Personal information
- Born: July 24, 1992 (age 34) Chandler, Arizona, U.S.
- Listed height: 5 ft 10 in (1.78 m)
- Listed weight: 200 lb (91 kg)

Career information
- High school: Hamilton
- College: Northern Arizona University
- NFL draft: 2014: undrafted

Career history
- Arizona Cardinals (2014)*; Edmonton Eskimos (2015)*;
- * Offseason or practice squad member only
- Stats at Pro Football Reference

= Zach Bauman =

American gridiron football player (born 1992)

Zachary Jordan Bauman (born July 24, 1992) is an American former football running back. He played college football for the Northern Arizona University Lumberjacks. He was considered one of the top running backs in FCS history, being one of only nine players to rush for 1,000+ yards four times .

==Playing career==
===Northern Arizona===
Baumann played college football for the Northern Arizona Lumberjacks in the NCAA Division I Football Championship Subdivision (FCS) from 2010 to 2013. He was considered one of the top running backs in the FCS that year. While at Northern Arizona, he rushed for at least 1,000 yards for all four years of his eligibility, including 1,456 yards and 10 touchdowns as a senior. He was named to the first team in the Big Sky Conference three times.

===Arizona Cardinals===
The Arizona Cardinals signed Bauman to their practice squad on October 28, 2014. He was signed on December 16, 2014. On May 5, 2015, he was released by the Cardinals.
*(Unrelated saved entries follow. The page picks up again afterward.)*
/-- R147: each failed check has its status, and `OUT` is a part of `IN`. -/
theorem alertDecodeResponse_meetsRow (p : Params) (r : Request) : (alertDecodeResponse p r).MeetsRow .alertDecode r := by
  unfold alertDecodeResponse
  split
  · exact failed_meetsRow r (by decide) nofun
  split
  · exact failed_meetsRow r (by decide) nofun
  split
  next cl tn field hin =>
    split
    · refine meetsRow_of_ok rfl (fun f => by cases f <;> rfl) ?_
      rintro b ⟨⟩
      have := rstrip0_length_le field
      simp only [hin, List.length_cons]
      omega
    · exact failed_meetsRow r (by decide) nofun
  · exact failed_meetsRow r (by decide) nofun

/-- R22, R23, R24, R90: whatever a command answers, it meets the command's row. -/
theorem respond_meetsRow (i : Instr) (now : Word) (r : Request) : (respond i now r).MeetsRow i r := by
  cases i with
  | crc16 => exact crc16Response_meetsRow r
  | pktEncode ttlp tsp => exact pktEncodeResponse_meetsRow ttlp tsp now r
  | pktDecode => exact pktDecodeResponse_meetsRow _ r
  | addressed => exact addressedResponse_meetsRow r
  | alertPriority => exact alertPriorityResponse_meetsRow r
  | alertEncode => exact alertEncodeResponse_meetsRow _ now r
  | alertDecode => exact alertDecodeResponse_meetsRow _ r

/-- R24: everything the engine answers to a request within capacity is a possible response. -/
theorem engineResponse_possible {r : Request} {resp : Response} (h : engineResponse r resp)
    (hfit : withinCapacity r.inp.length = true) : resp.possible := by
  obtain ⟨i, now, rfl⟩ | rfl := h
  · obtain ⟨-, fields, outFits⟩ := respond_meetsRow i now r
    refine ⟨⟨i, fields⟩, fun b hb => ?_⟩
    obtain hle | hle := outFits b hb
    · exact withinCapacity_of_le hle
    · exact withinCapacity_mono hfit hle
  · exact ⟨⟨.crc16, failed_writesOnly _ nofun⟩, nofun⟩

/-! ## The invariant -/

/-- The invariant speaks of tags, requests and responses only: no new tag may come up, and none come up twice. -/
theorem State.Inv.of_tags_subperm {s t : State} (h : s.Inv) (htags : t.tags.Subperm s.tags) (hissued : t.issued = s.issued)
    (hfit : ∀ c ∈ t.outstanding, withinCapacity c.req.inp.length = true) (hresp : ∀ d ∈ t.responses, d.resp.possible) :
    t.Inv where
  tagsIssued tag ht := hissued ▸ h.tagsIssued tag (htags.subset ht)
  tagsDistinct := by
    obtain ⟨tags, perm, sub⟩ := htags
    exact perm.nodup_iff.mp (h.tagsDistinct.sublist sub)
  requestsFit := hfit
  responsesPossible := hresp

/-- The agenda, the last read and the counts of draws and of free choices are no part of the invariant. -/
theorem State.Inv.with_bookkeeping {s : State} (h : s.Inv) (ms : List Move) (v : Option FieldValue) (draws picks : Nat) :
    State.Inv { s with agenda := ms, lastRead := v, nowDraws := draws, picks := picks } :=
  ⟨h.tagsIssued, h.tagsDistinct, h.requestsFit, h.responsesPossible⟩

/-- R20, R22: an ended command's tag moves from the outstanding commands to the responses. -/
theorem State.answer_tags_perm {s : State} {c : Command} {cs : List Command} (resp : Response)
    (h : (c :: cs).Perm s.outstanding) : (s.answer c cs resp).tags.Perm s.tags := by
  have moved : (cs.map (·.tag) ++ (s.responses.map (·.tag) ++ [c.tag])).Perm
      ((c :: cs).map (·.tag) ++ s.responses.map (·.tag)) := by
    rw [← List.append_assoc]
    exact List.perm_append_singleton _ _
  simpa [State.tags] using (moved.trans ((h.map _).append_right _)).append_right _

theorem answer_keeps_inv {s : State} {c : Command} {cs : List Command} {resp : Response} (h : s.Inv)
    (hperm : (c :: cs).Perm s.outstanding) (hresp : resp.possible) : (s.answer c cs resp).Inv := by
  refine h.of_tags_subperm (State.answer_tags_perm resp hperm).subperm rfl ?_ ?_
  · intro d hd
    exact h.requestsFit d (hperm.subset (List.mem_cons_of_mem c hd))
  · simpa [or_imp, forall_and] using And.intro h.responsesPossible hresp

/-- R20: an issued request brings in the next tag. -/
theorem State.issue_tags_perm (s : State) (r : Request) :
    (State.tags { s with outstanding := s.outstanding ++ [⟨s.issued, r⟩], issued := s.issued + 1 }).Perm
      (s.issued :: s.tags) := by
  simp only [State.tags, List.map_append, List.map_singleton, List.append_assoc]
  exact List.perm_middle

/-- R20, R24: an issued request is within capacity, and no command in use has its tag. -/
theorem issue_keeps_inv {s t : State} {r : Request} (h : s.Inv) (hi : issue r s = .next t) : t.Inv := by
  obtain ⟨hfit, rfl⟩ := issue_next hi
  have tags := s.issue_tags_perm r
  have fresh : s.issued ∉ s.tags := fun hmem => lt_irrefl _ (h.tagsIssued _ hmem)
  refine ⟨fun tag ht => ?_, ?_, ?_, h.responsesPossible⟩
  · obtain rfl | hold := List.mem_cons.mp (tags.subset ht)
    · exact Nat.lt_succ_self _
    · exact Nat.lt_succ_of_lt (h.tagsIssued tag hold)
  · exact tags.nodup_iff.mpr (List.nodup_cons.mpr ⟨fresh, h.tagsDistinct⟩)
  · simpa [or_imp, forall_and] using And.intro h.requestsFit hfit

/-- R190, R191: a reset abandons the outstanding commands and takes the responses back. -/
theorem resetEngine_keeps_inv {s : State} (h : s.Inv) : (resetEngine s).Inv := by
  refine h.of_tags_subperm ?_ rfl (by simp) (by simp)
  have swap : (resetEngine s).tags.Perm (s.outstanding.map (·.tag) ++ s.abandoned.map (·.tag)) := by
    simpa [State.tags] using List.perm_append_comm
  have drop : (s.outstanding.map (·.tag) ++ s.abandoned.map (·.tag)).Sublist s.tags := by
    simp [State.tags]
  exact swap.subperm.trans drop.subperm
In the preseason of 2014, Bauman scored a touchdown on what was called the "most bizarre TD of early NFL preseason" in a game against the Minnesota Vikings. The play highlighted the rule that the center's snap to the quarterback is considered a backward pass and not a handoff, therefore the dropped ball was not a fumble and could be advanced. Bauman picked up the ball from the turf and ran it six yards for a touchdown.

Bauman participated in The Spring League in 2017.